**WORK INSTRUCTIONS:** Somewhere below, one line contains "def State.setConv (s" and a later line contains "def State.setHostData (s". Output those two lines and everything between them exactly, and nothing else.

GIVEN ENTRIES below:

-- ==== Sys2Proof/Laws/Waveform.lean ====
section
/-! SUPPORT. The waveform encoder: the lengths of the undivided waveforms, and the bytes that can occur in
them (spec 42_waveform.md R140 to R145). -/

namespace Sys2Proof.Machine

@[simp] theorem length_microPattern (p : Params) (b : Bool) : (microPattern p b).length = 5 := rfl

theorem length_rawWrite (p : Params) (bits : List Bool) (l : Bool) :
    (rawWrite p bits l).length = 5 * bits.length + fixedOverhead l := by
  unfold rawWrite
  rw [List.length_append, length_flatMap_const _ 5 (length_microPattern p), Nat.mul_comm]
  cases l <;> rfl

theorem length_rawReadBack (p : Params) (bits : List Bool) :
    (rawReadBack p bits).length = (bits.length + 1) * 5 := by
  unfold rawReadBack
  rw [List.length_append, length_flatMap_const _ 5 (fun _ => rfl)]
  simp [Frame.toList]; ring

/-- Clock division brings in no new byte. -/
theorem mem_of_mem_divideClock {bytes : List Byte} {k : Nat} {x : Byte} (h : x ∈ divideClock bytes k) :
    x ∈ bytes := by
  unfold divideClock at h
  rw [List.mem_flatMap] at h
  obtain ⟨a, ha, hx⟩ := h
  exact (List.mem_replicate.1 hx).2 ▸ ha

/-- The bytes of an undivided write-mode waveform. -/
theorem mem_rawWrite {p : Params} {bits : List Bool} {l : Bool} {x : Byte} (h : x ∈ rawWrite p bits l) :
    x ∈ [0#8, p.sin, p.sin ||| p.clkA, 0#8 ||| p.clkA, p.sin ||| p.clkB, 0#8 ||| p.clkB, p.load] := by
  unfold rawWrite at h
  rw [List.mem_append] at h
  rcases h with h | h
  · rw [List.mem_flatMap] at h
    obtain ⟨b, -, hb⟩ := h
    cases b <;>
      simp only [microPattern, List.mem_cons, List.not_mem_nil, or_false, if_true, Bool.false_eq_true,
        if_false] at hb <;>
      rcases hb with rfl | rfl | rfl | rfl | rfl <;> simp
  · cases l
    · simp at h
    · simp only [if_true, loadPulse, List.mem_cons, List.not_mem_nil, or_false] at h
      rcases h with rfl | rfl | rfl <;> simp

/-- Two lines share no bit. -/
theorem oneHotBytes_disjoint {a b : Byte} (ha : a ∈ oneHotBytes) (hb : b ∈ oneHotBytes) (h : a ≠ b) :
    a &&& b = 0#8 := by
  simp only [oneHotBytes, List.mem_cons, List.not_mem_nil, or_false] at ha hb
  rcases ha with rfl | rfl | rfl | rfl | rfl | rfl | rfl | rfl <;>
    rcases hb with rfl | rfl | rfl | rfl | rfl | rfl | rfl | rfl <;>
    first
    | rfl
    | exact absurd rfl h

end Sys2Proof.Machine
end

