/-- Settles O54: both fail their check of the period. -/
theorem zeroPeriodRaises : Obligations.ZeroPeriodRaises :=
  fun _ _ _ hi => exec_of_effect_error_status (effect_period hi) status_period

end Sys2Proof.Machine
end

section
/-! PROOFS. Reset, and what the host must not do during a command (spec 70_reset_and_hazards.md). -/

namespace Sys2Proof.Machine

/-! Reset (R240) -/

/-- Settles O8: the step leaves the block as it is right after reset, and its store is the default one. -/
theorem resetRestoresDefaults : Obligations.ResetRestoresDefaults := by
  intro s rest hhost
  refine ⟨State.afterReset s.params rest, step_reset s rest hhost, afterReset_params rest s.params,
    afterReset_host rest s.params, afterReset_status rest s.params, ?_⟩
  intro g i _
  rw [afterReset_cfg]

/-- Settles O9: the fetch refuses the event (I14). -/
theorem resetDuringCommandRefused : Obligations.ResetDuringCommandRefused := step_resetDuringCommand

/-! One command at a time (R244) -/

/-- Settles O10: the fetch refuses the event before it reads the word. -/
theorem earlyCommandRefused : Obligations.EarlyCommandRefused := step_commandEarly

end Sys2Proof.Machine
end

section
/-! PROOFS. The encoder and the decoder undo each other (spec 30_encoding.md R70 to R81): the fields read
back from an encoded word give the operands, and the fields of an accepted word give the word. -/

namespace Sys2Proof

/-! The operands read back from an encoded word (R72 to R78) -/

/-- A field that holds a number small enough for it reads as that number. -/
theorem wordBits_of_extract {w : Word} {n hi lo v : Nat} (hv : v < 2 ^ n) (hn : hi + 1 - lo = n)
    (h : w.extractLsb' lo n = BitVec.ofNat n v) : wordBits w hi lo = v := by
  subst hn
  rw [wordBits_eq_extract, h, BitVec.toNat_ofNat, Nat.mod_eq_of_lt hv]

theorem group_encodeF (op : BitVec 4) (g : Group) (i : Nat) :
    Group.ofNum (wordBits (encodeF op g i) 5 4) = g := by
  rw [wordBits_of_extract g.num_lt rfl (encodeF_grp op g i), Group.ofNum_num]

theorem idx_encodeF (op : BitVec 4) (g : Group) {i : Nat} (hi : Fits8 i) :
    wordBits (encodeF op g i) 15 8 = i :=
  wordBits_of_extract hi rfl (encodeF_idx op g i)

theorem col_encodeP (op : BitVec 4) {c : Nat} (r : Nat) (hc : Fits8 c) :
    wordBits (encodeP op c r) 15 8 = c :=
  wordBits_of_extract hc rfl (encodeP_col op c r)

theorem row_encodeP (op : BitVec 4) (c : Nat) {r : Nat} (hr : Fits8 r) :
    wordBits (encodeP op c r) 23 16 = r :=
  wordBits_of_extract hr rfl (encodeP_row op c r)

theorem operand_encodeWide (op : BitVec 4) {n : Nat} (f5 f4 : Bool) (hn : Fits16 n) :
    wordBits (encodeWide op n f5 f4) 31 16 = n :=
  wordBits_of_extract hn rfl (encodeWide_operand op n f5 f4)

theorem wordFlag_encodeFlag (op : BitVec 4) (f : Bool) : wordFlag (encodeFlag op f) 4 = f :=
  encodeFlag_flag op f

theorem wordFlag5_encodeWide (op : BitVec 4) (n : Nat) (f5 f4 : Bool) :
    wordFlag (encodeWide op n f5 f4) 5 = f5 :=
  encodeWide_flag5 op n f5 f4
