-- ==== Sys2Proof/Machine/Regs.lean ====
section
/-!
DEFINITION. The register map: every register of the spec's field maps (and of its prose lists) with its BAR0 offset,
its instances, its reset value and its fields with their access codes (00 R6; 16 R381, R382).

Values the spec gives as "fused", "NV" or "pins" stand at the values of assumption log 5: mem_code 0x1 (NF8-512-F),
NV items as never provisioned.
-/
namespace Sys2Proof.Machine

/-- Access codes (00, table Access codes). -/
inductive Acc | rw | ro | wo | rl | rs | w1c | wseq | rwb
  deriving DecidableEq, Repr

/-- One field of a field map: bits [hi:lo]. -/
structure FieldDef where
  name : String
  hi : Nat
  lo : Nat
  acc : Acc
  deriving DecidableEq, Repr

/-- A register: its instances lie at base + Σ stride × index, one (count, stride) per index. -/
structure RegDef where
  name : String
  base : Nat
  dims : List (Nat × Nat)
  reset : BitVec 32
  fields : List FieldDef
  deriving DecidableEq, Repr

/-- A named field of a register. -/
structure Fld where
  reg : RegDef
  hi : Nat
  lo : Nat
  acc : Acc
  deriving DecidableEq, Repr
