-- ==== Sys2Proof/Machine/Update.lean ====
section
/-!
DEFINITION. One field of the state changed and every other kept: every change the operations make goes through these.
-/
namespace Sys2Proof.Machine

/-- The state with `pending` given. -/
def State.setPending (s : State) (x : List Instr) : State := { s with pending := x }

/-- The state with `regs` given. -/
def State.setRegs (s : State) (x : List (Nat × Word)) : State := { s with regs := x }

/-- The state with `raw` given. -/
def State.setRaw (s : State) (x : Nat) : State := { s with raw := x }

/-- The state with `mem` given. -/
def State.setMem (s : State) (x : List (Nat × Byte)) : State := { s with mem := x }

/-- The state with `gran` given. -/
def State.setGran (s : State) (x : List (Nat × Gran)) : State := { s with gran := x }

/-- The state with `wbq` given. -/
def State.setWbq (s : State) (x : List (Nat × List WriteBack)) : State := { s with wbq := x }

/-- The state with `atm` given. -/
def State.setAtm (s : State) (x : List (Nat × List Nat)) : State := { s with atm := x }

/-- The state with `aord` given. -/
def State.setAord (s : State) (x : List AReq) : State := { s with aord := x }

/-- The state with `hostMem` given. -/
def State.setHostMem (s : State) (x : List (Nat × Byte)) : State := { s with hostMem := x }

/-- The state with `hostPoison` given. -/
def State.setHostPoison (s : State) (x : List Nat) : State := { s with hostPoison := x }

/-- The state with `tim` given. -/
def State.setTim (s : State) (x : Tim) : State := { s with tim := x }

/-- The state with `stk` given. -/
def State.setStk (s : State) (x : Stk) : State := { s with stk := x }

/-- The state with `pow` given. -/
def State.setPow (s : State) (x : Pow) : State := { s with pow := x }

/-- The state with `pins` given. -/
def State.setPins (s : State) (x : Pins) : State := { s with pins := x }

/-- The state with `fuseMem` given. -/
def State.setFuseMem (s : State) (x : Nat) : State := { s with fuseMem := x }

/-- The state with `fuseSites` given. -/
def State.setFuseSites (s : State) (x : List (Nat × Nat)) : State := { s with fuseSites := x }

/-- The state with `recess` given. -/
def State.setRecess (s : State) (x : Recess) : State := { s with recess := x }

/-- The state with `queues` given. -/
def State.setQueues (s : State) (x : List (Nat × Queue)) : State := { s with queues := x }

/-- The state with `lastServed` given. -/
def State.setLastServed (s : State) (x : Nat) : State := { s with lastServed := x }

/-- The state with `taken` given. -/
def State.setTaken (s : State) (x : Nat) : State := { s with taken := x }

/-- The state with `nextAccept` given. -/
def State.setNextAccept (s : State) (x : Nat) : State := { s with nextAccept := x }

/-- The state with `hostTal` given. -/
def State.setHostTal (s : State) (x : List TalWrite) : State := { s with hostTal := x }

/-- The state with `tabSets` given. -/
def State.setTabSets (s : State) (x : List TalWrite) : State := { s with tabSets := x }

/-- The state with `tallies` given. -/
def State.setTallies (s : State) (x : List (Nat × Tally)) : State := { s with tallies := x }

/-- The state with `ctxs` given. -/
def State.setCtxs (s : State) (x : List (Nat × Ctx)) : State := { s with ctxs := x }

/-- The state with `crews` given. -/
def State.setCrews (s : State) (x : List (Nat × Crew)) : State := { s with crews := x }

/-- The state with `cores` given. -/
def State.setCores (s : State) (x : List (Nat × Core)) : State := { s with cores := x }

/-- The state with `links` given. -/
def State.setLinks (s : State) (x : List (Nat × Link)) : State := { s with links := x }

/-- The state with `flt` given. -/
def State.setFlt (s : State) (x : Flt) : State := { s with flt := x }

/-- The state with `cox` given. -/
def State.setCox (s : State) (x : Cox) : State := { s with cox := x }

/-- The state with `nv` given. -/
def State.setNv (s : State) (x : Nv) : State := { s with nv := x }

/-- The state with `rig` given. -/
def State.setRig (s : State) (x : RigSt) : State := { s with rig := x }

/-- The state with `conv` given. -/
def State.setConv (s : State) (x : Conv) : State := { s with conv := x }

/-- The state with `pmc` given. -/
def State.setPmc (s : State) (x : Pmc) : State := { s with pmc := x }

/-- The state with `out` given. -/
def State.setOut (s : State) (x : List Msg) : State := { s with out := x }

/-- The state with `hostData` given. -/
def State.setHostData (s : State) (x : Bytes) : State := { s with hostData := x }

/-- The state with `hostEP` given. -/
def State.setHostEP (s : State) (x : Bool) : State := { s with hostEP := x }

/-- The state with `free` given. -/
def State.setFree (s : State) (x : Nat) : State := { s with free := x }

/-- The state with `images` given. -/
def State.setImages (s : State) (x : List (Bytes × Snap)) : State := { s with images := x }

end Sys2Proof.Machine
end

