-- ==== Sys2Proof/Machine/Ops.lean ====
section
/-!
DEFINITION. The named operations over State: registers and their fields, time, units, messages, faults, the logbook,
crews and their stops.
-/
namespace Sys2Proof.Machine

/-! ### Registers (00 R6; 16 R386, R387) -/

/-- Base plus stride × index, one index per dimension. -/
def addrFrom : Nat → List (Nat × Nat) → List Nat → Nat
  | b, (_, st) :: ds, i :: is => addrFrom (b + st * i) ds is
  | b, _, _ => b

/-- The BAR0 offset of an instance of a register. -/
def RegDef.addr (r : RegDef) (ix : List Nat) : Nat := addrFrom r.base r.dims ix

/-- The stored value of a register. -/
def State.reg (s : State) (r : RegDef) (ix : List Nat) : Word := Map.getD r.reset s.regs (r.addr ix)

/-- Store a register. -/
def State.setReg (s : State) (r : RegDef) (ix : List Nat) (v : Word) : State :=
  s.setRegs (Map.setD r.reset s.regs (r.addr ix) v)

/-- Replace bits [hi:lo] of a word. -/
def putBits (w : Word) (hi lo v : Nat) : Word :=
  BitVec.ofNat 32 (w.toNat / 2 ^ (hi + 1) * 2 ^ (hi + 1) + v % 2 ^ (hi + 1 - lo) * 2 ^ lo + w.toNat % 2 ^ lo)

/-- The value of a field. -/
def State.fld (s : State) (f : Fld) (ix : List Nat) : Nat := bits (s.reg f.reg ix).toNat f.hi f.lo

/-- Give a field a value, whatever its access code: the hardware's own write. -/
def State.setFld (s : State) (f : Fld) (ix : List Nat) (v : Nat) : State :=
  s.setReg f.reg ix (putBits (s.reg f.reg ix) f.hi f.lo v)

/-- Does a one-bit field read 1? -/
def State.isSet (s : State) (f : Fld) (ix : List Nat) : Bool := decide (s.fld f ix = 1)

/-- The greatest value of a field. -/
def Fld.top (f : Fld) : Nat := 2 ^ (f.hi + 1 - f.lo) - 1

/-- Add to a counter field, which saturates. -/
def State.bump (s : State) (f : Fld) (ix : List Nat) (d : Nat) : State :=
  s.setFld f ix (satAdd (s.fld f ix) d f.top)

/-- Add to a counter field, modulo its width. -/
def State.wrap (s : State) (f : Fld) (ix : List Nat) (d : Nat) : State := s.setFld f ix (s.fld f ix + d)

/-- Take from a counter field, not below 0. -/
def State.lower (s : State) (f : Fld) (ix : List Nat) (d : Nat) : State := s.setFld f ix (s.fld f ix - d)

/-- Is the NF6 personality in force (R387)? -/
def State.nf6 (s : State) : Bool := s.isSet F.GLB_PERS_nf6 []

/-- A field of a status register: RL or W1C (R387). -/
def Acc.isStatus : Acc → Bool
  | .rl | .w1c => true
  | _ => false

/-- The mask of the RL or W1C fields of a register. -/
def RegDef.statusMask (r : RegDef) (a : Acc) : Word :=
  r.fields.foldl (fun m f => if f.acc = a then putBits m f.hi f.lo (2 ^ (f.hi + 1 - f.lo) - 1) else m) 0

/-- Note an event on a status field for the NF6 personality: latch it and advance the register's sequence number. -/
def State.noteNf6 (s : State) (f : Fld) (ix : List Nat) : State :=
  if s.nf6 && f.acc.isStatus then
    s.setConv { s.conv with
        nf6Latch := Map.setD 0 s.conv.nf6Latch (f.reg.addr ix)
          (putBits (Map.getD 0 s.conv.nf6Latch (f.reg.addr ix)) f.hi f.lo 1)
        nf6Seq := Map.setD 0 s.conv.nf6Seq (f.reg.addr ix) (Map.getD 0 s.conv.nf6Seq (f.reg.addr ix) + 1) }
  else s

End of GIVEN ENTRIES.

**SOLUTION FOR THIS PROBLEM:**
def State.setConv (s : State) (x : Conv) : State := { s with conv := x }

/-- The state with `pmc` given. -/
def State.setPmc (s : State) (x : Pmc) : State := { s with pmc := x }

/-- The state with `out` given. -/
def State.setOut (s : State) (x : List Msg) : State := { s with out := x }

/-- The state with `hostData` given. -/
def State.setHostData (s : State) (x : Bytes) : State := { s with hostData := x }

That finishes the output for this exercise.